(EXERCISE BRIEF):
All entries below are to be set down again exactly as given.

[Opening DATA FOR REVIEW section]

-- ==== Sys2Proof/Certificates/Slice0/Obligations.lean ====
section
/-! DEFINITION. The statements about the station: what each command leaves and what it leaves alone, and what every step
keeps. A statement about a command gives the next state it answers. `s.take c` is `s` with the message `c`, where it waits
among the station's own messages, taken (log 2); an equation that puts fields of `s` back into `t` and gives `s` says that
no other field has changed. -/

open Sys2Proof Sys2Proof.Machine Sys2Proof.Safety

/-! ## The step and the start -/

/-- A step with a command at the front of the queue is that command's effect on the state with the queue's rest. -/
def Obligations.StepTakesFrontCommand : Prop :=
  ∀ (c : Instr) (rest : List Instr) (s : State),
    step { s with pending := c :: rest } = exec c { s with pending := rest }

/-- The model's choice (logs 1 and 2): with no command waiting a step takes the oldest message of the station's own blocks, and
with neither one microsecond passes, in which only the clock, the line, the port and the row slots run, in LOADING and
UNCONFIGURED the port alone; in RESET_HELD the station idles. The line runs at its rate, the quiet counts only while it is quiet
(log 13), the port counts the gap or the response (logs 19 and 43), and a row slot that begins takes the brightness step.
Exactly the events that fall due at the new moment then wait, each once, in an order that is the model's (logs 11 and 12). -/
def Obligations.StepWithNoCommandWaiting : Prop :=
  (∀ (s : State) (c : Instr) (rest : List Instr), s.pending = [] → s.told = c :: rest → step s = exec c s) ∧
  (∀ s : State, s.pending = [] → s.told = [] → ∃ t, step s = .next t ∧
    t.clock = (if s.startUp = .running then s.clock + 1 else s.clock) ∧
    { t with told := s.told, clock := s.clock, line := s.line, port := s.port, panels := s.panels } = s ∧
    (s.startUp = .resetHeld → t = s) ∧ (s.startUp ≠ .resetHeld → PortRuns s t) ∧
    (s.startUp = .running → LineRuns s t ∧ ∀ p, SlotRuns t.clock (s.panels.get p) (t.panels.get p)) ∧
    (s.startUp ≠ .running → t.line = s.line ∧ t.panels = s.panels) ∧
    (∀ c, c ∈ t.told ↔ FallsDue t c) ∧ t.told.Sublist dueOrder)

/-- RESET leaves every block at its reset values, in RESET_HELD, and the reset state is such a state. The values that the
manual does not give are not named here (logs 6 and 7) (R3, R22, R26, R29, R30, R44, R72, R76, R84, R88, R99, R126, R130, R151,
R155, R160, R171, R172, R180, R181, R182, R186). -/
def Obligations.ResetLeavesResetValues : Prop :=
  exec .reset State.reset = .next State.reset ∧
  ∀ s : State, ∃ t, exec .reset s = .next t ∧ t.startUp = .resetHeld ∧ t.failure = none ∧
    t.engine = ⟨List.replicate 32 none, List.replicate 32 ⟨none, none⟩, 0, false, [], none⟩ ∧
    (∀ g, (t.gates.get g).lower = false ∧ (t.gates.get g).raise = false ∧ (t.gates.get g).flasher = false ∧
      (t.gates.get g).mode = .auto ∧ (t.gates.get g).holdLevel = none) ∧
    (∀ d ∈ t.store, d.accessed = false) ∧
    (∀ p, (t.displays.get p).claims = []) ∧ t.rules = List.replicate 8 false ∧
    (∀ p, (t.panels.get p).state = .dark ∧ (t.panels.get p).front = ⟨none, false, []⟩ ∧
      (t.panels.get p).back = ⟨none, false, []⟩ ∧ (t.panels.get p).render = .idle ∧
      (t.panels.get p).pendingLead = none ∧ (t.panels.get p).leadShown = none ∧ (t.panels.get p).phase = .shown ∧
      (t.panels.get p).step = 0 ∧ (t.panels.get p).misses = List.replicate 16 0 ∧ (t.panels.get p).cause = none ∧
      (t.panels.get p).faultRow = none) ∧
    (∀ r, t.acq.roles.get r = ⟨.notConfigured, none, none, 0, none⟩) ∧ (∀ v ∈ t.acq.spare, v = none) ∧
    t.acq.running = 0 ∧ t.acq.ring = [] ∧ t.acq.scan = none ∧ t.acq.nextScan = none ∧
    t.hazard.newSnow = 0 ∧
    (∀ x ∈ t.hazard.paths,
      x = ⟨0, 0, 0, 0, 0, 0, 0, 0, 0, .quiet, none, false, false, false, .none, none, .quiet⟩) ∧
    (∀ l ∈ t.hazard.remotes, l = .quiet) ∧
    t.bulletin = ⟨none, List.replicate 16 none, 0, 0⟩ ∧
    t.line.waiting = [] ∧ t.line.tx = .idle ∧ t.line.rx = .hunt false ∧ t.line.noticeInbox = [] ∧
    t.line.bulletinInbox = [] ∧ t.line.counters = ⟨0, 0, 0, 0, 0, 0, 0, 0, 0⟩ ∧
    (∀ x ∈ t.inputs, x.latch = false ∧ x.timer = none) ∧ t.faults = List.replicate 14 false ∧ t.attention = false ∧
    t.port.state = .idle ∧ t.port.overrun = 0 ∧ t.port.rate = 9600 ∧ t.port.parity = false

[Closing DATA FOR REVIEW section]

(ANSWER BOX):
-- ==== Sys2Proof/Certificates/Slice0/Obligations.lean ====
section
/-! DEFINITION. The statements about the station: what each command leaves and what it leaves alone, and what every step
keeps. A statement about a command gives the next state it answers. `s.take c` is `s` with the message `c`, where it waits
among the station's own messages, taken (log 2); an equation that puts fields of `s` back into `t` and gives `s` says that
no other field has changed. -/

open Sys2Proof Sys2Proof.Machine Sys2Proof.Safety

/-! ## The step and the start -/

/-- A step with a command at the front of the queue is that command's effect on the state with the queue's rest. -/
def Obligations.StepTakesFrontCommand : Prop :=
  ∀ (c : Instr) (rest : List Instr) (s : State),
    step { s with pending := c :: rest } = exec c { s with pending := rest }

/-- The model's choice (logs 1 and 2): with no command waiting a step takes the oldest message of the station's own blocks, and
with neither one microsecond passes, in which only the clock, the line, the port and the row slots run, in LOADING and
UNCONFIGURED the port alone; in RESET_HELD the station idles. The line runs at its rate, the quiet counts only while it is quiet
(log 13), the port counts the gap or the response (logs 19 and 43), and a row slot that begins takes the brightness step.
Exactly the events that fall due at the new moment then wait, each once, in an order that is the model's (logs 11 and 12). -/
def Obligations.StepWithNoCommandWaiting : Prop :=
  (∀ (s : State) (c : Instr) (rest : List Instr), s.pending = [] → s.told = c :: rest → step s = exec c s) ∧
  (∀ s : State, s.pending = [] → s.told = [] → ∃ t, step s = .next t ∧
    t.clock = (if s.startUp = .running then s.clock + 1 else s.clock) ∧
    { t with told := s.told, clock := s.clock, line := s.line, port := s.port, panels := s.panels } = s ∧
    (s.startUp = .resetHeld → t = s) ∧ (s.startUp ≠ .resetHeld → PortRuns s t) ∧
    (s.startUp = .running → LineRuns s t ∧ ∀ p, SlotRuns t.clock (s.panels.get p) (t.panels.get p)) ∧
    (s.startUp ≠ .running → t.line = s.line ∧ t.panels = s.panels) ∧
    (∀ c, c ∈ t.told ↔ FallsDue t c) ∧ t.told.Sublist dueOrder)

/-- RESET leaves every block at its reset values, in RESET_HELD, and the reset state is such a state. The values that the
manual does not give are not named here (logs 6 and 7) (R3, R22, R26, R29, R30, R44, R72, R76, R84, R88, R99, R126, R130, R151,
R155, R160, R171, R172, R180, R181, R182, R186). -/
def Obligations.ResetLeavesResetValues : Prop :=
  exec .reset State.reset = .next State.reset ∧
  ∀ s : State, ∃ t, exec .reset s = .next t ∧ t.startUp = .resetHeld ∧ t.failure = none ∧
    t.engine = ⟨List.replicate 32 none, List.replicate 32 ⟨none, none⟩, 0, false, [], none⟩ ∧
    (∀ g, (t.gates.get g).lower = false ∧ (t.gates.get g).raise = false ∧ (t.gates.get g).flasher = false ∧
      (t.gates.get g).mode = .auto ∧ (t.gates.get g).holdLevel = none) ∧
    (∀ d ∈ t.store, d.accessed = false) ∧
    (∀ p, (t.displays.get p).claims = []) ∧ t.rules = List.replicate 8 false ∧
    (∀ p, (t.panels.get p).state = .dark ∧ (t.panels.get p).front = ⟨none, false, []⟩ ∧
      (t.panels.get p).back = ⟨none, false, []⟩ ∧ (t.panels.get p).render = .idle ∧
      (t.panels.get p).pendingLead = none ∧ (t.panels.get p).leadShown = none ∧ (t.panels.get p).phase = .shown ∧
      (t.panels.get p).step = 0 ∧ (t.panels.get p).misses = List.replicate 16 0 ∧ (t.panels.get p).cause = none ∧
      (t.panels.get p).faultRow = none) ∧
    (∀ r, t.acq.roles.get r = ⟨.notConfigured, none, none, 0, none⟩) ∧ (∀ v ∈ t.acq.spare, v = none) ∧
    t.acq.running = 0 ∧ t.acq.ring = [] ∧ t.acq.scan = none ∧ t.acq.nextScan = none ∧
    t.hazard.newSnow = 0 ∧
    (∀ x ∈ t.hazard.paths,
      x = ⟨0, 0, 0, 0, 0, 0, 0, 0, 0, .quiet, none, false, false, false, .none, none, .quiet⟩) ∧
    (∀ l ∈ t.hazard.remotes, l = .quiet) ∧
    t.bulletin = ⟨none, List.replicate 16 none, 0, 0⟩ ∧
    t.line.waiting = [] ∧ t.line.tx = .idle ∧ t.line.rx = .hunt false ∧ t.line.noticeInbox = [] ∧
    t.line.bulletinInbox = [] ∧ t.line.counters = ⟨0, 0, 0, 0, 0, 0, 0, 0, 0⟩ ∧
    (∀ x ∈ t.inputs, x.latch = false ∧ x.timer = none) ∧ t.faults = List.replicate 14 false ∧ t.attention = false ∧
    t.port.state = .idle ∧ t.port.overrun = 0 ∧ t.port.rate = 9600 ∧ t.port.parity = false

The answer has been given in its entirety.